Committee Member/Second Reader

Reeber, Joy

Committee Member/Third Reader

Dominguez, Freddy

Abstract

In 1986, Klaas Spronk published a monograph titled, Beatific Afterlife in Ancient Israel and in the Ancient Near East. Although many have criticized Spronk’s central thesis, his study began a new era in biblical scholarship on death and the afterlife in ancient Israel. More specifically, it sparked renewed interest in the study of the relationship between the living and the dead. Just three years after Spronk’s work, Theodore J. Lewis published his own study, Cults of the Dead in Ancient Israel and Ugarit (1989). Lewis affirmed and developed evidence for one of the foundational aspects of Spronk’s book: in ancient Israel, the dead depended on the living for the proper performance of certain rituals which would maintain 1) the connection between the living members of a family and their deceased kin, and 2) the livelihood of the deceased in the afterlife. This ritual interaction between the living and the dead has been described variously as a “cult of the dead,” an “ancestor cult,” and a “cult of dead kin.” In this study, I will employ the last of these phrases, “the cult of dead kin,” to describe these rituals which the living offered to their deceased, as it is unquestionable that this cult was indeed centered around the family unit. In 1991, Elizabeth Bloch-Smith published a monograph, Judahite Burial Practices and Beliefs about the Dead, extensively cataloguing the archaeological data for burials in the Levant during the Iron Age (ca. 11th century BCE to 6th century BCE). These three studies, among many others, were able to change the longstanding scholarly opinion that no such cult could have existed in ancient Israel.
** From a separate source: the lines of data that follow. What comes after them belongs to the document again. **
-- ==== Sys2Proof/Machine/Core.lean ====
section
/-! DEFINITION. The machine behind the host's interface. -/

def Sys2Proof.core : Host.Core :=
  { State := Sys2Proof.Machine.State, Fault := Sys2Proof.Machine.Fault,
    Refusal := Sys2Proof.Machine.Refusal, step := Sys2Proof.Machine.step,
    reset := Sys2Proof.Machine.State.reset }
end

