-- ==== Sys2Proof/Certificates/Slice0/Obligations.lean ====
section
/-! DEFINITION. The statements for the provers. First the terms they are written in, in namespace
`Sys2Proof.Claims`: the operand fields, the flag byte and the arithmetic of the spec's formulas, written from the rules
and not from the model's own operations; then one `def Obligations.<Name>` per statement. -/

open Sys2Proof Sys2Proof.Machine

namespace Sys2Proof.Claims

/-! ## Terms -/

/-- The byte of F with the four flags (R22). -/
def fByte (z n h c : Bool) : Byte :=
  (if z = true then 0x80#8 else 0#8) ||| (if n = true then 0x40#8 else 0#8)
    ||| (if h = true then 0x20#8 else 0#8) ||| (if c = true then 0x10#8 else 0#8)

/-- The carry flag as a number. -/
def carryNat (s : State) : Nat := if flagC s = true then 1 else 0

/-- The 8-bit operand of the field `r`: `B C D E H L (HL) A` (R172). -/
def operand (s : State) (r : BitVec 3) : Byte :=
  if r = 0#3 then s.regs.b
  else if r = 1#3 then s.regs.c
  else if r = 2#3 then s.regs.d
  else if r = 3#3 then s.regs.e
  else if r = 4#3 then s.regs.h
  else if r = 5#3 then s.regs.l
  else if r = 6#3 then memRead s (mkWord s.regs.h s.regs.l)
  else s.regs.a

/-- The state after that operand is read. -/
def afterOperand (s : State) (r : BitVec 3) : State :=
  if r = 6#3 then afterRead s (mkWord s.regs.h s.regs.l) else s

/-- The state with the operand of the field `r` written (R172). -/
def putOperand (s : State) (r : BitVec 3) (v : Byte) : State :=
  if r = 0#3 then { s with regs := { s.regs with b := v } }
  else if r = 1#3 then { s with regs := { s.regs with c := v } }
  else if r = 2#3 then { s with regs := { s.regs with d := v } }
  else if r = 3#3 then { s with regs := { s.regs with e := v } }
  else if r = 4#3 then { s with regs := { s.regs with h := v } }
  else if r = 5#3 then { s with regs := { s.regs with l := v } }
  else if r = 6#3 then memWrite s (mkWord s.regs.h s.regs.l) v
  else { s with regs := { s.regs with a := v } }

/-- The pair of the field `rr`: `BC DE HL SP` (R173). -/
def pair (s : State) (p : BitVec 2) : Word :=
  if p = 0#2 then mkWord s.regs.b s.regs.c
  else if p = 1#2 then mkWord s.regs.d s.regs.e
  else if p = 2#2 then mkWord s.regs.h s.regs.l
  else s.regs.sp

/-- The state with the pair of the field `rr` written, both halves at once (R21, R173). -/
def putPair (s : State) (p : BitVec 2) (w : Word) : State :=
  if p = 0#2 then { s with regs := { s.regs with b := hiByte w, c := loByte w } }
  else if p = 1#2 then { s with regs := { s.regs with d := hiByte w, e := loByte w } }
  else if p = 2#2 then { s with regs := { s.regs with h := hiByte w, l := loByte w } }
  else { s with regs := { s.regs with sp := w } }

/-- The pair of the field `qq`: `BC DE HL AF` (R173). -/
def stackPair (s : State) (p : BitVec 2) : Word :=
  if p = 3#2 then mkWord s.regs.a s.regs.f else pair s p
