-- ==== Sys2Proof/Laws/State.lean ====
section
/-! SUPPORT. The small lemmas of the state updates: one per field per update. -/

namespace Sys2Proof.Machine

/-! ## `setA` -/

@[simp] theorem setA_regs (s : State) (v : Byte) : (setA s v).regs = { s.regs with a := v } := rfl
@[simp] theorem setA_ime (s : State) (v : Byte) : (setA s v).ime = s.ime := rfl
@[simp] theorem setA_eiDelay (s : State) (v : Byte) : (setA s v).eiDelay = s.eiDelay := rfl
@[simp] theorem setA_runState (s : State) (v : Byte) : (setA s v).runState = s.runState := rfl
@[simp] theorem setA_haltBugPending (s : State) (v : Byte) : (setA s v).haltBugPending = s.haltBugPending := rfl
@[simp] theorem setA_ie (s : State) (v : Byte) : (setA s v).ie = s.ie := rfl
@[simp] theorem setA_iflag (s : State) (v : Byte) : (setA s v).iflag = s.iflag := rfl
@[simp] theorem setA_p1Sel (s : State) (v : Byte) : (setA s v).p1Sel = s.p1Sel := rfl
@[simp] theorem setA_joyPrev (s : State) (v : Byte) : (setA s v).joyPrev = s.joyPrev := rfl
@[simp] theorem setA_timer (s : State) (v : Byte) : (setA s v).timer = s.timer := rfl
@[simp] theorem setA_serial (s : State) (v : Byte) : (setA s v).serial = s.serial := rfl
@[simp] theorem setA_lcd (s : State) (v : Byte) : (setA s v).lcd = s.lcd := rfl
@[simp] theorem setA_sound (s : State) (v : Byte) : (setA s v).sound = s.sound := rfl
@[simp] theorem setA_mem (s : State) (v : Byte) : (setA s v).mem = s.mem := rfl
@[simp] theorem setA_eram (s : State) (v : Byte) : (setA s v).eram = s.eram := rfl
@[simp] theorem setA_cart (s : State) (v : Byte) : (setA s v).cart = s.cart := rfl
@[simp] theorem setA_mbc (s : State) (v : Byte) : (setA s v).mbc = s.mbc := rfl
@[simp] theorem setA_bootOverlay (s : State) (v : Byte) : (setA s v).bootOverlay = s.bootOverlay := rfl
@[simp] theorem setA_haltBug (s : State) (v : Byte) : (setA s v).haltBug = s.haltBug := rfl
@[simp] theorem setA_host (s : State) (v : Byte) : (setA s v).host = s.host := rfl
@[simp] theorem setA_out (s : State) (v : Byte) : (setA s v).out = s.out := rfl
@[simp] theorem setA_cycles (s : State) (v : Byte) : (setA s v).cycles = s.cycles := rfl
@[simp] theorem setA_instrAddr (s : State) (v : Byte) : (setA s v).instrAddr = s.instrAddr := rfl

/-! ## `setSP` -/

@[simp] theorem setSP_regs (s : State) (w : Word) : (setSP s w).regs = { s.regs with sp := w } := rfl
@[simp] theorem setSP_ime (s : State) (w : Word) : (setSP s w).ime = s.ime := rfl
@[simp] theorem setSP_eiDelay (s : State) (w : Word) : (setSP s w).eiDelay = s.eiDelay := rfl
@[simp] theorem setSP_runState (s : State) (w : Word) : (setSP s w).runState = s.runState := rfl
@[simp] theorem setSP_haltBugPending (s : State) (w : Word) : (setSP s w).haltBugPending = s.haltBugPending := rfl
@[simp] theorem setSP_ie (s : State) (w : Word) : (setSP s w).ie = s.ie := rfl
@[simp] theorem setSP_iflag (s : State) (w : Word) : (setSP s w).iflag = s.iflag := rfl
@[simp] theorem setSP_p1Sel (s : State) (w : Word) : (setSP s w).p1Sel = s.p1Sel := rfl
@[simp] theorem setSP_joyPrev (s : State) (w : Word) : (setSP s w).joyPrev = s.joyPrev := rfl
@[simp] theorem setSP_timer (s : State) (w : Word) : (setSP s w).timer = s.timer := rfl
@[simp] theorem setSP_serial (s : State) (w : Word) : (setSP s w).serial = s.serial := rfl
@[simp] theorem setSP_lcd (s : State) (w : Word) : (setSP s w).lcd = s.lcd := rfl
@[simp] theorem setSP_sound (s : State) (w : Word) : (setSP s w).sound = s.sound := rfl
@[simp] theorem setSP_mem (s : State) (w : Word) : (setSP s w).mem = s.mem := rfl
@[simp] theorem setSP_eram (s : State) (w : Word) : (setSP s w).eram = s.eram := rfl
@[simp] theorem setSP_cart (s : State) (w : Word) : (setSP s w).cart = s.cart := rfl
@[simp] theorem setSP_mbc (s : State) (w : Word) : (setSP s w).mbc = s.mbc := rfl
@[simp] theorem setSP_bootOverlay (s : State) (w : Word) : (setSP s w).bootOverlay = s.bootOverlay := rfl
@[simp] theorem setSP_haltBug (s : State) (w : Word) : (setSP s w).haltBug = s.haltBug := rfl
@[simp] theorem setSP_host (s : State) (w : Word) : (setSP s w).host = s.host := rfl
@[simp] theorem setSP_out (s : State) (w : Word) : (setSP s w).out = s.out := rfl
@[simp] theorem setSP_cycles (s : State) (w : Word) : (setSP s w).cycles = s.cycles := rfl
@[simp] theorem setSP_instrAddr (s : State) (w : Word) : (setSP s w).instrAddr = s.instrAddr := rfl

/-! ## `setPC` -/

@[simp] theorem setPC_regs (s : State) (w : Word) : (setPC s w).regs = { s.regs with pc := w } := rfl
@[simp] theorem setPC_ime (s : State) (w : Word) : (setPC s w).ime = s.ime := rfl
@[simp] theorem setPC_eiDelay (s : State) (w : Word) : (setPC s w).eiDelay = s.eiDelay := rfl
@[simp] theorem setPC_runState (s : State) (w : Word) : (setPC s w).runState = s.runState := rfl
@[simp] theorem setPC_haltBugPending (s : State) (w : Word) : (setPC s w).haltBugPending = s.haltBugPending := rfl
@[simp] theorem setPC_ie (s : State) (w : Word) : (setPC s w).ie = s.ie := rfl
@[simp] theorem setPC_iflag (s : State) (w : Word) : (setPC s w).iflag = s.iflag := rfl
@[simp] theorem setPC_p1Sel (s : State) (w : Word) : (setPC s w).p1Sel = s.p1Sel := rfl
@[simp] theorem setPC_joyPrev (s : State) (w : Word) : (setPC s w).joyPrev = s.joyPrev := rfl
@[simp] theorem setPC_timer (s : State) (w : Word) : (setPC s w).timer = s.timer := rfl
@[simp] theorem setPC_serial (s : State) (w : Word) : (setPC s w).serial = s.serial := rfl
@[simp] theorem setPC_lcd (s : State) (w : Word) : (setPC s w).lcd = s.lcd := rfl
@[simp] theorem setPC_sound (s : State) (w : Word) : (setPC s w).sound = s.sound := rfl
@[simp] theorem setPC_mem (s : State) (w : Word) : (setPC s w).mem = s.mem := rfl
@[simp] theorem setPC_eram (s : State) (w : Word) : (setPC s w).eram = s.eram := rfl
@[simp] theorem setPC_cart (s : State) (w : Word) : (setPC s w).cart = s.cart := rfl
@[simp] theorem setPC_mbc (s : State) (w : Word) : (setPC s w).mbc = s.mbc := rfl
@[simp] theorem setPC_bootOverlay (s : State) (w : Word) : (setPC s w).bootOverlay = s.bootOverlay := rfl
@[simp] theorem setPC_haltBug (s : State) (w : Word) : (setPC s w).haltBug = s.haltBug := rfl
@[simp] theorem setPC_host (s : State) (w : Word) : (setPC s w).host = s.host := rfl
@[simp] theorem setPC_out (s : State) (w : Word) : (setPC s w).out = s.out := rfl
@[simp] theorem setPC_cycles (s : State) (w : Word) : (setPC s w).cycles = s.cycles := rfl
@[simp] theorem setPC_instrAddr (s : State) (w : Word) : (setPC s w).instrAddr = s.instrAddr := rfl

/-! ## `setHL` -/

@[simp] theorem setHL_regs (s : State) (w : Word) : (setHL s w).regs = { s.regs with h := hiByte w, l := loByte w } := rfl
@[simp] theorem setHL_ime (s : State) (w : Word) : (setHL s w).ime = s.ime := rfl
@[simp] theorem setHL_eiDelay (s : State) (w : Word) : (setHL s w).eiDelay = s.eiDelay := rfl
@[simp] theorem setHL_runState (s : State) (w : Word) : (setHL s w).runState = s.runState := rfl
@[simp] theorem setHL_haltBugPending (s : State) (w : Word) : (setHL s w).haltBugPending = s.haltBugPending := rfl
@[simp] theorem setHL_ie (s : State) (w : Word) : (setHL s w).ie = s.ie := rfl
@[simp] theorem setHL_iflag (s : State) (w : Word) : (setHL s w).iflag = s.iflag := rfl
@[simp] theorem setHL_p1Sel (s : State) (w : Word) : (setHL s w).p1Sel = s.p1Sel := rfl
@[simp] theorem setHL_joyPrev (s : State) (w : Word) : (setHL s w).joyPrev = s.joyPrev := rfl
@[simp] theorem setHL_timer (s : State) (w : Word) : (setHL s w).timer = s.timer := rfl
@[simp] theorem setHL_serial (s : State) (w : Word) : (setHL s w).serial = s.serial := rfl
@[simp] theorem setHL_lcd (s : State) (w : Word) : (setHL s w).lcd = s.lcd := rfl
@[simp] theorem setHL_sound (s : State) (w : Word) : (setHL s w).sound = s.sound := rfl
@[simp] theorem setHL_mem (s : State) (w : Word) : (setHL s w).mem = s.mem := rfl
@[simp] theorem setHL_eram (s : State) (w : Word) : (setHL s w).eram = s.eram := rfl
@[simp] theorem setHL_cart (s : State) (w : Word) : (setHL s w).cart = s.cart := rfl
@[simp] theorem setHL_mbc (s : State) (w : Word) : (setHL s w).mbc = s.mbc := rfl
@[simp] theorem setHL_bootOverlay (s : State) (w : Word) : (setHL s w).bootOverlay = s.bootOverlay := rfl
@[simp] theorem setHL_haltBug (s : State) (w : Word) : (setHL s w).haltBug = s.haltBug := rfl
@[simp] theorem setHL_host (s : State) (w : Word) : (setHL s w).host = s.host := rfl
@[simp] theorem setHL_out (s : State) (w : Word) : (setHL s w).out = s.out := rfl
@[simp] theorem setHL_cycles (s : State) (w : Word) : (setHL s w).cycles = s.cycles := rfl
@[simp] theorem setHL_instrAddr (s : State) (w : Word) : (setHL s w).instrAddr = s.instrAddr := rfl

/-! ## `setReg8` -/

@[simp] theorem setReg8_ime (s : State) (v : Byte) (r : Reg8) : (setReg8 s v r).ime = s.ime := by cases r <;> rfl
@[simp] theorem setReg8_eiDelay (s : State) (v : Byte) (r : Reg8) : (setReg8 s v r).eiDelay = s.eiDelay := by cases r <;> rfl
@[simp] theorem setReg8_runState (s : State) (v : Byte) (r : Reg8) : (setReg8 s v r).runState = s.runState := by cases r <;> rfl
@[simp] theorem setReg8_haltBugPending (s : State) (v : Byte) (r : Reg8) : (setReg8 s v r).haltBugPending = s.haltBugPending := by cases r <;> rfl
@[simp] theorem setReg8_ie (s : State) (v : Byte) (r : Reg8) : (setReg8 s v r).ie = s.ie := by cases r <;> rfl
@[simp] theorem setReg8_iflag (s : State) (v : Byte) (r : Reg8) : (setReg8 s v r).iflag = s.iflag := by cases r <;> rfl
@[simp] theorem setReg8_p1Sel (s : State) (v : Byte) (r : Reg8) : (setReg8 s v r).p1Sel = s.p1Sel := by cases r <;> rfl
@[simp] theorem setReg8_joyPrev (s : State) (v : Byte) (r : Reg8) : (setReg8 s v r).joyPrev = s.joyPrev := by cases r <;> rfl
@[simp] theorem setReg8_timer (s : State) (v : Byte) (r : Reg8) : (setReg8 s v r).timer = s.timer := by cases r <;> rfl
@[simp] theorem setReg8_serial (s : State) (v : Byte) (r : Reg8) : (setReg8 s v r).serial = s.serial := by cases r <;> rfl
@[simp] theorem setReg8_lcd (s : State) (v : Byte) (r : Reg8) : (setReg8 s v r).lcd = s.lcd := by cases r <;> rfl
@[simp] theorem setReg8_sound (s : State) (v : Byte) (r : Reg8) : (setReg8 s v r).sound = s.sound := by cases r <;> rfl
@[simp] theorem setReg8_mem (s : State) (v : Byte) (r : Reg8) : (setReg8 s v r).mem = s.mem := by cases r <;> rfl
@[simp] theorem setReg8_eram (s : State) (v : Byte) (r : Reg8) : (setReg8 s v r).eram = s.eram := by cases r <;> rfl
@[simp] theorem setReg8_cart (s : State) (v : Byte) (r : Reg8) : (setReg8 s v r).cart = s.cart := by cases r <;> rfl
@[simp] theorem setReg8_mbc (s : State) (v : Byte) (r : Reg8) : (setReg8 s v r).mbc = s.mbc := by cases r <;> rfl
@[simp] theorem setReg8_bootOverlay (s : State) (v : Byte) (r : Reg8) : (setReg8 s v r).bootOverlay = s.bootOverlay := by cases r <;> rfl
@[simp] theorem setReg8_haltBug (s : State) (v : Byte) (r : Reg8) : (setReg8 s v r).haltBug = s.haltBug := by cases r <;> rfl
@[simp] theorem setReg8_host (s : State) (v : Byte) (r : Reg8) : (setReg8 s v r).host = s.host := by cases r <;> rfl
@[simp] theorem setReg8_out (s : State) (v : Byte) (r : Reg8) : (setReg8 s v r).out = s.out := by cases r <;> rfl
@[simp] theorem setReg8_cycles (s : State) (v : Byte) (r : Reg8) : (setReg8 s v r).cycles = s.cycles := by cases r <;> rfl
@[simp] theorem setReg8_instrAddr (s : State) (v : Byte) (r : Reg8) : (setReg8 s v r).instrAddr = s.instrAddr := by cases r <;> rfl
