@[simp] theorem dmaByte_ime (v : Byte) (s : State) (i : Nat) : (dmaByte v s i).ime = s.ime := by simp [dmaByte]
@[simp] theorem dmaFold_ime (v : Byte) (l : List Nat) (s : State) : (l.foldl (dmaByte v) s).ime = s.ime := by
  induction l generalizing s with
  | nil => rfl
  | cons i l ih => rw [List.foldl_cons, ih, dmaByte_ime]
@[simp] theorem dmaCopy_ime (s : State) (v : Byte) : (dmaCopy s v).ime = s.ime := dmaFold_ime ..

@[simp] theorem dmaByte_eiDelay (v : Byte) (s : State) (i : Nat) : (dmaByte v s i).eiDelay = s.eiDelay := by simp [dmaByte]
@[simp] theorem dmaFold_eiDelay (v : Byte) (l : List Nat) (s : State) : (l.foldl (dmaByte v) s).eiDelay = s.eiDelay := by
  induction l generalizing s with
  | nil => rfl
  | cons i l ih => rw [List.foldl_cons, ih, dmaByte_eiDelay]
@[simp] theorem dmaCopy_eiDelay (s : State) (v : Byte) : (dmaCopy s v).eiDelay = s.eiDelay := dmaFold_eiDelay ..

@[simp] theorem dmaByte_runState (v : Byte) (s : State) (i : Nat) : (dmaByte v s i).runState = s.runState := by simp [dmaByte]
@[simp] theorem dmaFold_runState (v : Byte) (l : List Nat) (s : State) : (l.foldl (dmaByte v) s).runState = s.runState := by
  induction l generalizing s with
  | nil => rfl
  | cons i l ih => rw [List.foldl_cons, ih, dmaByte_runState]
@[simp] theorem dmaCopy_runState (s : State) (v : Byte) : (dmaCopy s v).runState = s.runState := dmaFold_runState ..

@[simp] theorem dmaByte_haltBugPending (v : Byte) (s : State) (i : Nat) : (dmaByte v s i).haltBugPending = s.haltBugPending := by simp [dmaByte]
@[simp] theorem dmaFold_haltBugPending (v : Byte) (l : List Nat) (s : State) : (l.foldl (dmaByte v) s).haltBugPending = s.haltBugPending := by
  induction l generalizing s with
  | nil => rfl
  | cons i l ih => rw [List.foldl_cons, ih, dmaByte_haltBugPending]
@[simp] theorem dmaCopy_haltBugPending (s : State) (v : Byte) : (dmaCopy s v).haltBugPending = s.haltBugPending := dmaFold_haltBugPending ..

@[simp] theorem dmaByte_joyPrev (v : Byte) (s : State) (i : Nat) : (dmaByte v s i).joyPrev = s.joyPrev := by simp [dmaByte]
@[simp] theorem dmaFold_joyPrev (v : Byte) (l : List Nat) (s : State) : (l.foldl (dmaByte v) s).joyPrev = s.joyPrev := by
  induction l generalizing s with
  | nil => rfl
  | cons i l ih => rw [List.foldl_cons, ih, dmaByte_joyPrev]
@[simp] theorem dmaCopy_joyPrev (s : State) (v : Byte) : (dmaCopy s v).joyPrev = s.joyPrev := dmaFold_joyPrev ..

@[simp] theorem dmaByte_cart (v : Byte) (s : State) (i : Nat) : (dmaByte v s i).cart = s.cart := by simp [dmaByte]
@[simp] theorem dmaFold_cart (v : Byte) (l : List Nat) (s : State) : (l.foldl (dmaByte v) s).cart = s.cart := by
  induction l generalizing s with
  | nil => rfl
  | cons i l ih => rw [List.foldl_cons, ih, dmaByte_cart]
@[simp] theorem dmaCopy_cart (s : State) (v : Byte) : (dmaCopy s v).cart = s.cart := dmaFold_cart ..

@[simp] theorem dmaByte_haltBug (v : Byte) (s : State) (i : Nat) : (dmaByte v s i).haltBug = s.haltBug := by simp [dmaByte]
@[simp] theorem dmaFold_haltBug (v : Byte) (l : List Nat) (s : State) : (l.foldl (dmaByte v) s).haltBug = s.haltBug := by
  induction l generalizing s with
  | nil => rfl
  | cons i l ih => rw [List.foldl_cons, ih, dmaByte_haltBug]
@[simp] theorem dmaCopy_haltBug (s : State) (v : Byte) : (dmaCopy s v).haltBug = s.haltBug := dmaFold_haltBug ..

@[simp] theorem dmaByte_out (v : Byte) (s : State) (i : Nat) : (dmaByte v s i).out = s.out := by simp [dmaByte]
@[simp] theorem dmaFold_out (v : Byte) (l : List Nat) (s : State) : (l.foldl (dmaByte v) s).out = s.out := by
  induction l generalizing s with
  | nil => rfl
  | cons i l ih => rw [List.foldl_cons, ih, dmaByte_out]
@[simp] theorem dmaCopy_out (s : State) (v : Byte) : (dmaCopy s v).out = s.out := dmaFold_out ..

@[simp] theorem dmaByte_cycles (v : Byte) (s : State) (i : Nat) : (dmaByte v s i).cycles = s.cycles := by simp [dmaByte]
@[simp] theorem dmaFold_cycles (v : Byte) (l : List Nat) (s : State) : (l.foldl (dmaByte v) s).cycles = s.cycles := by
  induction l generalizing s with
  | nil => rfl
  | cons i l ih => rw [List.foldl_cons, ih, dmaByte_cycles]
@[simp] theorem dmaCopy_cycles (s : State) (v : Byte) : (dmaCopy s v).cycles = s.cycles := dmaFold_cycles ..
What follows are three chapters investigating various aspects of this cult in ancient Israel. Chapter 1 is comparative and philological in nature. In it, I interpret the narrative of Judah and Tamar found in Gen 38 as primarily concerned with death. From Judah’s motivations to Tamar’s near immolation, it appears that each of these characters seeks to preserve his/her own postmortem existence. In Chapter 2, I take a more historical and sociological approach to investigate whether parity existed in the way men and women were treated after their death in ancient Israel. Here, I analyze several biblical texts, including Gen 23; 35; and 2 Kgs 9, along with comparative material from Ugarit and the Levant. Finally, in Chapter 3, I have conducted a lexical study of the root פקד. As stated above, in Mesopotamia, the pāqidu was the caretaker in the cult of dead kin. I posit in this last section of the study that Isa 26:14; 38:10 and Jer 15:15 preserve this custodial meaning in the Hebrew Bible.

While each of these chapters investigates a separate question underlying the cult of dead kin in ancient Israel, their total effect amounts to a strong development in the evidential basis of the cult of dead kin in the Hebrew Bible. In other words, I intend for each of the following chapters to offer further clarity and support for the ways biblical authors used ideologies of death and the afterlife to inform their writing. I believe that these references to the cult are not hidden or cryptic. Rather, it seems that the biblical authors were able to assume knowledge of this cult, so that their writings did not reflect in-depth discussions on this common aspect of life, instead making subtle use of the imagery and ideologies of this cult.